--- START ---

-- ==== Sys2Proof/Tests/Slice0.lean ====
section
/-! SUPPORT. Tests: the spec's own words and worked examples, an ill-formed term for each check of `wellFormed`, and witnesses
that the hypotheses of the statements can be met. -/

namespace Sys2Proof.Tests

open Sys2Proof.Machine

set_option Elab.async false

/-! ### Small states -/

/-- Operand fields that are all zero. -/
def oA : OpA :=
  { s := false, keep := 0, d := 0, a := .reg 0, b := .reg 0, c := .reg 0, rnd := .rn, typ := .dflt, sub := 0, lit := 0 }
def oM : OpM := { d := 0, b := 0, bs := false, off := 0, wt := 0, sc := 4, cp := 0, aop := 0, rsv := false }
def oB : OpB := { reg := 0, rk := false, cond := 0, rsv := 0, disp := 0 }
def oE : OpE := { d := 0, a := 0, b := 0, c := 0, fs := 0, mode := 0 }
def oP : OpP := { n := 1, step := 0, rsv := 0 }

/-- A split about to issue `i`, the first word of its clause; its lanes 0 and 1 are active. -/
def splitAt (i : Instr) : Split :=
  { Split.placed with
    exec := 3, memb := 3, cl := some { hdr := 0xCA00000000FF0002, words := encode i ++ [0x2F00000000000000] }, widx := 1 }

/-- Its group, with the v-registers of `v` (key 96 × register + lane) and the s-registers of `sr`. -/
def groupAt (i : Instr) (v sr : NMap Word) : Group := { Group.placed 0 with v, sr, splits := [splitAt i] }

/-- The device with this group alone, its turn being executed. -/
def demo (i : Instr) (v sr : NMap Word) : State :=
  { State.reset with groups := [groupAt i v sr], crews := [Crew.placed 0], cur := some { gid := 0, split := 0 }, nextId := 1 }

/-- The issuer in it. -/
def issuer (i : Instr) (v sr : NMap Word) : Issuer := { g := groupAt i v sr, p := splitAt i, c := Crew.placed 0 }

/-- The state after an instruction, or the reset state where it stops. -/
def after (i : Instr) (s : State) : State := match exec i s with
  | .next t => t
  | _ => State.reset

/-- A register of the group after it: v-register `r` in lane `l`, or s-register `r`. -/
def vOut (i : Instr) (v sr : NMap Word) (r l : Nat) : Option Word :=
  ((after i (demo i v sr)).group? 0).map fun g => g.rdV r l
def sOut (i : Instr) (v sr : NMap Word) (r : Nat) : Option Word :=
  ((after i (demo i v sr)).group? 0).map fun g => NMap.get 0 g.sr r

/-- A state with the launch that crew 0 belongs to, with this launch record. -/
def launched (s : State) (record : BitVec 1536) : State :=
  { s with launches := [{ Launch.fresh 0 0 0 0 record 0 with registered := true, started := true, live := 1 }] }

/-- A device with one group of one crew, the turn of its first split being executed; and that issuer. -/
def host (g : Group) (c : Crew) : State :=
  { State.reset with groups := [g], crews := [c], cur := some { gid := g.gid, split := 0 }, nextId := 1 }
def who (g : Group) (c : Crew) : Issuer := { g, p := g.splits.headD (splitAt (.nop oE)), c }

/-- A group about to issue `i` whose split and whose other fields have been changed. -/
def groupOf (i : Instr) (f : Split → Split) : Group := { groupAt i [] [] with splits := [f (splitAt i)] }

def crew : Crew := Crew.placed 0

/-- Context 0 with a flat translation: a root node at 0x2000 that names a node at 0x4000 with one leaf. -/
def paged (s : State) : State := ((s.wrN 0x2000 8 0x2001).wrN 0x4000 8 0x17).setCtx 0 Context.none.flat

/-- An operation of a kind in flight, of the split of the plain state, in a paged context. -/
def opOf (kind : OpKind) : Op := { id := 7, gid := 0, split := 0, charges := [], opc := 0, kind }
def flight (kind : OpKind) : State := { paged (demo (.nop oE) [] []) with ops := [opOf kind], nextId := 8 }

/-- An access of lane 0 to a byte of device memory, or of the scratchpad. -/
def accAt (pa : Nat) : LaneAcc := { lane := 0, va := pa, place := .phys pa false, data := 0x1122334455667788, cmp := 0 }
def accScr (b : Nat) : LaneAcc := { lane := 0, va := b, place := .scratch b, data := 5, cmp := 0 }

/-! ### Words of the spec -/

/-- Table 06-9. -/
theorem test_decode_numbers :
    decode 0x4300300402C04001 0 = .ok (.ffma { oA with d := 3, a := .reg 1, b := .reg 2, c := .code 0x101, sub := 1 })
    ∧ decode 0x54004004000023C0 0 = .ok (.cvt { oA with d := 4, a := .reg 1, sub := 0, typ := .bf16, rnd := .sr })
    ∧ decode 0x54004004000004C2 0 = .ok (.cvt { oA with d := 4, a := .reg 1, sub := 2, typ := .slot }) := by decide

/-- Table 07-3. -/
theorem test_decode_memory :
    decode 0x7002008000001200 0 = .ok (.ld { oM with d := 4, b := 2, off := 0, wt := 4, sc := 4 })
    ∧ decode 0x7303008000011600 0 = .ok (.sts { oM with d := 6, b := 2, off := 8, wt := 5, sc := 4 })
    ∧ decode 0x7402018000001216 0 = .ok (.atom { oM with d := 4, b := 6, wt := 4, sc := 4, aop := 11 })
    ∧ decode 0x7A0202A00000F200 0 = .ok (.fpush { oM with d := 4, b := 10, bs := true, off := 7, wt := 4, sc := 4 }) := by decide

/-- Table 08-2. -/
theorem test_decode_sync :
    decode 0x9000000000000004 0 = .ok (.fence { oE with mode := 4 })
    ∧ decode 0x9000000000000001 0 = .ok (.fence { oE with mode := 1 })
    ∧ decode 0x9100000000000000 0 = .ok (.gbar { oE with mode := 0 })
    ∧ decode 0x9100000000000004 0 = .ok (.gbar { oE with mode := 4 })
    ∧ decode 0x9201800000000043 0 = .ok (.nbarinit { oE with d := 3, mode := 0x43 })
    ∧ decode 0x9301850000000001 0 = .ok (.nbararr { oE with d := 3, a := 20, mode := 1 })
    ∧ decode 0x9401850000000000 0 = .ok (.nbarwait { oE with d := 3, a := 20 })
    ∧ decode 0x9501800000000000 0 = .ok (.nbarsync { oE with d := 3 })
    ∧ decode 0x9600002000000200 0 = .ok (.mwatch { oM with b := 0, bs := true, sc := 4 })
    ∧ decode 0x9700000000000000 0 = .ok (.mwait oE)
    ∧ decode 0x980201A000001600 0 = .ok (.ticket { oM with d := 4, b := 6, bs := true, wt := 5, sc := 4 }) := by decide

/-- Table 09-5. -/
theorem test_decode_rational :
    decode 0xA000201404000000 0 = .ok (.henc { oA with d := 2, a := .reg 5, b := .reg 4 })
    ∧ decode 0xA000E03201000000 0 = .ok (.henc { oA with d := 14, a := .reg 12, b := .code 1 })
    ∧ decode 0xA200200806000000 0 = .ok (.hadd { oA with d := 2, a := .reg 2, b := .reg 6 })
    ∧ decode 0xA700A0200E000000 0 = .ok (.hdiv { oA with d := 10, a := .reg 8, b := .reg 14 })
    ∧ decode 0xA100801000000003 0 = .ok (.hdec { oA with d := 8, a := .reg 4, sub := 3 })
    ∧ decode 0xA900100800000008 0 = .ok (.hdig { oA with d := 1, a := .reg 2, sub := 8 }) := by decide

/-- Table 10-8. -/
theorem test_decode_matrix :
    decode 0xB201800000000000 0 = .ok (.acq { oE with d := 3 })
    ∧ decode 0xB800820000000000 0 = .ok (.mopld { oE with d := 1, a := 8 })
    ∧ decode 0xB001880020000002 0 = .ok (.mma { oE with d := 3, a := 32, b := 1, mode := 2 })
    ∧ decode 0xB41400C0000003C0 0 = .ok (.accrd { oE with d := 40, a := 3, mode := 0x3C0 })
    ∧ decode 0xB703010000720004 0 = .ok (.cmpr { oE with d := 6, a := 4, c := 7, fs := 1, mode := 4 }) := by decide

/-- Table 11-7. -/
theorem test_decode_crossbar :
    decode 0xC002828000000000 0 = .ok (.cbcfg { oE with d := 5, a := 10 })
    ∧ decode 0xC102808000000000 0 = .ok (.cbgate { oE with d := 5, a := 2 })
    ∧ decode 0xC2028301C0000404 0 = .ok (.cbrun { oE with d := 5, a := 12, b := 14, mode := 0x404 })
    ∧ decode 0xC305014000F005E1 0 = .ok (.cbread { oE with d := 10, a := 5, c := 15, mode := 0x5E1 })
    ∧ decode 0xC402820000000A00 0 = .ok (.cbwrite { oE with d := 5, a := 8, mode := 0xA00 })
    ∧ decode 0xC506014000000000 0 = .ok (.cbmap { oE with d := 12, a := 5 })
    ∧ decode 0xC90A014001600001 0 = .ok (.cbstatLife { oE with d := 20, a := 5, c := 22, mode := 1 }) := by decide

/-- Table 12-4. -/
theorem test_decode_multiply :
    decode 0xC6038201C0000000 0 = .ok (.cbprog { oE with d := 7, a := 8, b := 14 })
    ∧ decode 0xC7038000000000FF 0 = .ok (.cbcal { oE with d := 7, mode := 0xFF })
    ∧ decode 0xC80A020140C60005 0 = .ok (.cbmvm { oE with d := 20, a := 8, b := 10, c := 12, fs := 3, mode := 5 })
    ∧ decode 0xC80A020140C60045 0 = .ok (.cbmvm { oE with d := 20, a := 8, b := 10, c := 12, fs := 3, mode := 0x45 }) := by decide

/-- Table 13-7. -/
theorem test_decode_copy :
    decode 0xD001810000000000 0 = .ok (.cpy { oE with d := 3, a := 4 })
    ∧ decode 0xD001810000600001 0 = .ok (.cpy { oE with d := 3, a := 4, c := 6, mode := 1 })
    ∧ decode 0xD102828180000000 0 = .ok (.cpyl { oE with d := 5, a := 10, b := 12 })
    ∧ decode 0xD20A020000000001 0 = .ok (.tagwany { oE with d := 20, a := 8, mode := 1 })
    ∧ decode 0xD600018140000000 0 = .ok (.tbinit { oE with a := 6, b := 10 })
    ∧ decode 0xD700018140000001 0 = .ok (.tbarr { oE with a := 6, b := 10, mode := 1 })
    ∧ decode 0xD90A818001600000 0 = .ok (.tbwait { oE with d := 21, a := 6, c := 22 }) := by decide

/-- Table 14-5. -/
theorem test_decode_reduce :
    decode 0xE000020000000000 0 = .ok (.sred { oE with a := 8 })
    ∧ decode 0xE100020140000000 0 = .ok (.sredb { oE with a := 8, b := 10 })
    ∧ decode 0xE20A000000000000 0 = .ok (.srstatCnt { oE with d := 20, mode := 0 })
    ∧ decode 0xE20A000000000001 0 = .ok (.srstatErr { oE with d := 20, mode := 1 })
    ∧ decode 0xE200000000000003 0 = .ok (.srstatClr { oE with mode := 3 }) := by decide

/-- Table 15-10. -/
theorem test_decode_task :
    decode 0xE800020000000000 0 = .ok (.tspawn { oE with a := 8 })
    ∧ decode 0xE90A010000000000 0 = .ok (.tcancel { oE with d := 20, a := 4 })
    ∧ decode 0xEA00018000000000 0 = .ok (.evset { oE with a := 6 })
    ∧ decode 0xEB0A018000000001 0 = .ok (.evwait { oE with d := 20, a := 6, mode := 1 })
    ∧ decode 0xEC00020000000007 0 = .ok (.launch { oE with a := 8, mode := 7 })
    ∧ decode 0xED0A020140000000 0 = .ok (.resnew { oE with d := 20, a := 8, b := 10 })
    ∧ decode 0xEE00050000000009 0 = .ok (.respri { oE with a := 20, mode := 9 })
    ∧ decode 0xEF00050000000001 0 = .ok (.resevict { oE with a := 20, mode := 1 })
    ∧ decode 0xF000050000000000 0 = .ok (.resdemote { oE with a := 20 })
    ∧ decode 0xF10A010000000001 0 = .ok (.resqryHnd { oE with d := 20, a := 4, mode := 1 })
    ∧ decode 0xF10A020000000002 0 = .ok (.resqryScore { oE with d := 20, a := 8, mode := 2 })
    ∧ decode 0xF200020140000000 0 = .ok (.resdecl { oE with a := 8, b := 10 }) := by decide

--- END ---

» What is expected
For each line of the data that has the word "reset", report that line.

» Expected answer
  { State.reset with groups := [groupAt i v sr], crews := [Crew.placed 0], cur := some { gid := 0, split := 0 }, nextId := 1 }
/-- The state after an instruction, or the reset state where it stops. -/
  | _ => State.reset
  { State.reset with groups := [g], crews := [c], cur := some { gid := g.gid, split := 0 }, nextId := 1 }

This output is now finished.